An Bord des Kreuzfahrtschiffs Aida Perla ist es während der Fahrt von Deutschland nach Norwegen zu einem medizinischen Notfall gekommen. Für die Evakuierung eines Passagiers musste ein Rettungshubschrauber angefordert werden. Der Einsatz fand in der Nordsee unweit der dänischen Küste statt. Nach Abschluss der Rettungsaktion setzte das Schiff seine Reise mit geringer Verspätung fort. Website Imowell.de berichtet unter Berufung auf stuttgarter-zeitung.
Aida Perla änderte ihren Kurs in der Nordsee
Der Vorfall ereignete sich am Sonntagmorgen, als das Kreuzfahrtschiff auf dem Weg von Hamburg ins norwegische Haugesund war. Gegen 10 Uhr änderte die Besatzung vorübergehend den Kurs und reduzierte die Geschwindigkeit.
Zu diesem Zeitpunkt befand sich die Aida Perla mehrere Seemeilen nordwestlich der dänischen Hafenstadt Esbjerg. Ein Rettungshubschrauber wurde zum Schiff entsandt, um einen Passagier abzuholen, der dringend medizinische Hilfe benötigte.
Nach dem Eintreffen des Hubschraubers wurde die betroffene Person vom Schiff aufgenommen und zur weiteren Behandlung in ein Krankenhaus an Land gebracht.
Die Reederei machte keine Angaben zu Alter, Geschlecht oder Staatsangehörigkeit des evakuierten Passagiers. Auch die Ursache des gesundheitlichen Notfalls sowie die Art einer möglichen Erkrankung oder Verletzung wurden nicht veröffentlicht.
Mehrere Bereiche wurden vorübergehend gesperrt
Während des Rettungseinsatzes beschränkte die Besatzung den Zugang zu mehreren Bereichen des Schiffes.
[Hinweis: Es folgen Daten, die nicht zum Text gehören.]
-- ==== Sys2Proof/Machine/Step.lean ====
section
/-! DEFINITION. One step of the part: the command at the front of the queue, or, on an empty queue, one reference period (R93; log 5). -/

namespace Sys2Proof.Machine

/-- The command at the front of the queue is taken; with none waiting, the clock goes on by one reference period unless RESET_N is
active (R143). -/
def step (s : State) : Host.Outcome State Fault Refusal :=
  match s.pending with
  | [] => .next (s.unlessReset referencePeriod)
  | c :: rest => exec c { s with pending := rest }

/-- The command that a word of the table spells is put at the front of the queue; no row of the table carries bits (log 21). -/
def State.withFetchWord (s : State) (nbits w : Nat) : State :=
  match decodeTableWord nbits w with
  | some i => { s with pending := i :: s.pending }
  | none => s

end Sys2Proof.Machine
end

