-- ==== Sys2Proof/Safety.lean ====
section
/-! DEFINITION. What the part must keep: the properties of a state that every step keeps, and the words the statements use of requests
and writes. -/

namespace Sys2Proof.Machine

/-! Properties that every step keeps. -/

/-- R54: no two permits of one exclusion group have holders at the same time. -/
def groupsExclude (c : ConfigStore) (t : PermitTable) : Prop :=
  ∀ (g : GroupId) (p q : PermitId), c.permits[p].group = some g → c.permits[q].group = some g →
    t.records[p].holders ≠ [] → t.records[q].holders ≠ [] → p = q

/-- R45: the ports of a permit's holders and waiting claims, in order. -/
def portsOf (r : PermitRecord) : List Port := r.holders.map Holder.port ++ r.queue.map Claim.port

/-- R45, R48: the holder limit, one record a port, the order of the wait queue, and a DISABLED or LOCKED permit without holders and
claims. -/
structure RecordSound (e : PermitEntry) (r : PermitRecord) : Prop where
  holdersFit : r.holders.length ≤ e.limit
  onePerPort : (portsOf r).Nodup
  queueOrdered : r.queue.Pairwise fun x y => y.priority ≤ x.priority
  closedEmpty : e.enabled = false ∨ r.lock = true → r.holders = [] ∧ r.queue = []

/-- Every permit's record is sound. -/
def recordsSound (c : ConfigStore) (t : PermitTable) : Prop := ∀ p : PermitId, RecordSound c.permits[p] t.records[p]

/-- R60: while the permit table holds TRIPPED, no permit has a holder and every wait queue is empty. -/
def trippedEmpties (t : PermitTable) : Prop :=
  t.trip = .tripped → ∀ p : PermitId, t.records[p].holders = [] ∧ t.records[p].queue = []

/-- R143: while RESET_N is active no permit has a holder or a claim. -/
def resetEmpties (s : State) : Prop :=
  s.resetActive = true → ∀ p : PermitId, s.table.records[p].holders = [] ∧ s.table.records[p].queue = []

/-- R109: the present set is empty in NORMAL. -/
def normalHasNoCause (u : TripUnit) : Prop := u.state = .normal → u.present = .empty

/-- R178: a queue holds up to 8 notices. -/
def queuesFit (s : State) : Prop := ∀ p : Port, s.notices[p].queue.length ≤ 8

/-- R153: some profile carries CONFIGURE, in the table and in use. -/
def configureHeld (c : ConfigStore) : Prop :=
  (∃ p : Port, c.profiles[p].configure = true) ∧ ∃ p : Port, c.profilesInUse[p].configure = true

/-- R93, R94: the base divider below 800, each source counter below its divider in use, and no divider 0, in use or as written. -/
def countersFit (s : State) : Prop :=
  s.ticks.baseDivider < 800 ∧ (∀ src : SourceId, s.ticks.counters[src] < s.ticks.dividers[src]) ∧
    ∀ src : SourceId, 0 < s.config.ticks[src]

/-- R10, R11: while a scan is in progress no tick waits at the scan unit, so that none begins a later scan (log 30). -/
def noTickInScan (s : State) : Prop :=
  s.scan.state ≠ .idle → s.flight.scanBaseTicks = 0 ∧ ∀ src : SourceId, s.flight.scanTicks[src] = 0

/-- The steps whose pass is still to come or still to be reported. -/
def stepsUnderWay (s : State) : Nat :=
  (match s.scan.state with
    | .idle => 0
    | .inProgress sc => if sc.kind = .step then 1 else 0) +
    s.flight.passReports.countP fun r => decide (r.kind = .step)

/-- R18, R133: a step is under way only in STEPPING, and only one; in STEPPING the permit table does not hold the engine RUNNING, and no
change to RUNNING is on its way to it, so that every permit line is inactive at the pass of a step (log 34). -/
def stepDrivesNothing (s : State) : Prop :=
  (s.engine.state ≠ .stepping → stepsUnderWay s = 0) ∧
  (s.engine.state = .stepping →
    stepsUnderWay s ≤ 1 ∧ s.table.engine ≠ .running ∧ PermitArrival.engineChange .running ∉ s.flight.toPermit)

/-- The properties of this file together. -/
structure Sound (s : State) : Prop where
  groups : groupsExclude s.config s.table
  records : recordsSound s.config s.table
  tripped : trippedEmpties s.table
  inReset : resetEmpties s
  present : normalHasNoCause s.trip
  notices : queuesFit s
  rights : configureHeld s.config
  counters : countersFit s
  scanTicks : noTickInScan s
  steps : stepDrivesNothing s

/-! Requests and writes. -/

/-- The part with one port unit replaced: nothing else changes. -/
def State.withPort (s : State) (port : Port) (u : PortUnit) : State := { s with ports := s.ports.set port u }

/-- The port that sends a request and the length of its payload; none for a command that is no request. -/
def requestOf : Instr → Option (Port × Nat)
  | .readStatus p | .readNotice p | .readLines p | .readTerms p | .readTrip p | .readHaltRecord p => some (p, 0)
  | .readEntry p _ _ => some (p, 2)
  | .readChannel p _ | .readPermit p _ => some (p, 1)
  | .claim p _ _ _ _ => some (p, 5)
  | .release p _ | .refresh p _ | .revoke p _ | .unlock p _ => some (p, 1)
  | .refreshAll p | .trip p | .clearTrip p | .halt p | .resume p | .step p => some (p, 0)
  | .clearHaltRecord p | .softReset p | .hardReset p => some (p, 0)
  | .injectChannel p _ _ => some (p, 3)
  | .injectLine p _ _ | .clearInject p _ _ => some (p, 2)
  | .writeChannelEntry p _ _ _ _ _ _ _ _ => some (p, 11)
  | .writeLineEntry p _ _ _ => some (p, 4)
  | .writeTermEntry p _ _ _ _ _ _ _ _ => some (p, 18)
  | .writePermitEntry p _ _ _ _ _ _ _ _ _ => some (p, 10)
  | .writeGroupEntry p _ _ _ => some (p, 4)
  | .writeProfileEntry p _ _ _ _ => some (p, 6)
  | .writeTickEntry p _ _ => some (p, 4)
  | .writeEngineEntry p _ _ _ _ => some (p, 5)
  | .writeWatchEntry p _ _ _ _ _ => some (p, 6)
  | _ => none

/-- The port and the part of a command of a port's transactions; none for any other command. -/
def partOf : Instr → Option (Port × TransactionPart)
  | .status p _ x | .fetch p x | .frameError p x | .frameDiscarded p x => some (p, x)
  | _ => none

/-- What R150's checks 1 to 4 look at in a WRITE_ENTRY: the port, the payload length, the table code, the index, the number of entries
of the table, and the field check 1 names, if one fails. -/
structure WriteShape where
  port : Port
  length : Nat
  table : Nat
  index : Byte
  entries : Nat
  failing : Option FieldNo

/-- The failing field of an entry's own checks. -/
def failingField {α : Type} : Except FieldNo α → Option FieldNo
  | .error f => some f
  | .ok _ => none

/-- The shape of a WRITE_ENTRY; none for any other command. -/
def writeShape : Instr → Option WriteShape
  | .writeChannelEntry p i f pos neg n l u h => some ⟨p, 11, 0, i, 12, failingField (readChannel f pos neg n l u h)⟩
  | .writeLineEntry p i f q => some ⟨p, 4, 1, i, 16, failingField (readLine f q)⟩
  | .writeTermEntry p i f st q tt a b c => some ⟨p, 18, 2, i, 24, failingField (readTerm f st q tt a b c)⟩
  | .writePermitEntry p i f t m l g src e ls => some ⟨p, 10, 3, i, 16, failingField (readPermit f t m l g src e ls)⟩
  | .writeGroupEntry p i v src => some ⟨p, 4, 4, i, 4, failingField (readGroupEntry v src)⟩
  | .writeProfileEntry p i r m c => some ⟨p, 6, 5, i, 4, failingField (readProfile r m c)⟩
  | .writeTickEntry p i d => some ⟨p, 4, 6, i, 4, failingField (readTick d)⟩
  | .writeEngineEntry p i t d o => some ⟨p, 5, 7, i, 1, failingField (readEngineEntry t d o)⟩
  | .writeWatchEntry p i f k t e => some ⟨p, 6, 8, i, 2, failingField (readWatch f k t e)⟩
  | _ => none

/-- The entries of the eight tables that only a write in HALTED or a hard reset changes (R154). -/
def entriesOf (c : ConfigStore) :=
  (c.channels, c.lines, c.terms, c.permits, c.groups, c.profiles, c.ticks, c.engine)

end Sys2Proof.Machine
end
Betroffen waren einzelne Abschnitte auf den Decks 16 bis 18 sowie der Beach Club.
Die Sperrungen dienten der Sicherheit der Passagiere und sollten den Einsatzkräften einen ungehinderten Ablauf ermöglichen. Der Familienbereich Four Elements im hinteren Teil der Aida Perla blieb hingegen geöffnet.
Nachdem die medizinische Evakuierung abgeschlossen war und der Hubschrauber das Schiff verlassen hatte, wurden die gesperrten Bereiche wieder freigegeben. Längerfristige Einschränkungen für die Gäste gab es nicht.
So läuft eine Notfall-Evakuierung auf einem Kreuzfahrtschiff ab
Bei einer plötzlichen Verschlechterung des Gesundheitszustands wird ein Passagier zunächst im Bordhospital untersucht und versorgt. Moderne Kreuzfahrtschiffe verfügen über Ärzte und medizinisches Personal, die Untersuchungen durchführen und Patienten stabilisieren können.
Reichen die medizinischen Möglichkeiten an Bord nicht aus oder kann die Behandlung nicht bis zum nächsten Hafen aufgeschoben werden, wird eine Notfall-Ausschiffung organisiert. Diese wird vom Schiffsarzt, dem Kapitän, den Rettungsdiensten an Land und den zuständigen medizinischen Einrichtungen koordiniert.
Je nach Position des Schiffes kann ein Patient mit einem Rettungsboot oder per Hubschrauber an Land gebracht werden. Im Fall der Aida Perla wurde wegen der Lage des Schiffes auf offener See eine Evakuierung aus der Luft mit Unterstützung dänischer Rettungskräfte durchgeführt.
Kreuzfahrtschiff setzte Reise nach Norwegen fort
Nach dem Ende des Einsatzes nahm die Aida Perla wieder Kurs auf Norwegen. Die vorübergehende Kursänderung und die reduzierte Geschwindigkeit führten zu einer leichten Verzögerung.
Die Besatzung plante, einen Teil der verlorenen Zeit auf dem weiteren Streckenabschnitt durch eine höhere Geschwindigkeit auszugleichen. Nach vorläufigen Angaben sollte der medizinische Zwischenfall keine wesentlichen Auswirkungen auf den weiteren Reiseverlauf und die geplanten Hafenanläufe haben.
Das Kreuzfahrtschiff war am Samstag in Hamburg zu einer einwöchigen Reise durch die norwegischen Fjorde aufgebrochen. Auf dem Fahrplan stehen Haugesund, Nordfjordeid, Ålesund und Bergen.
Nach den Aufenthalten in den norwegischen Häfen und einem weiteren Seetag soll die Aida Perla am 25. Juli 2026 nach Hamburg zurückkehren.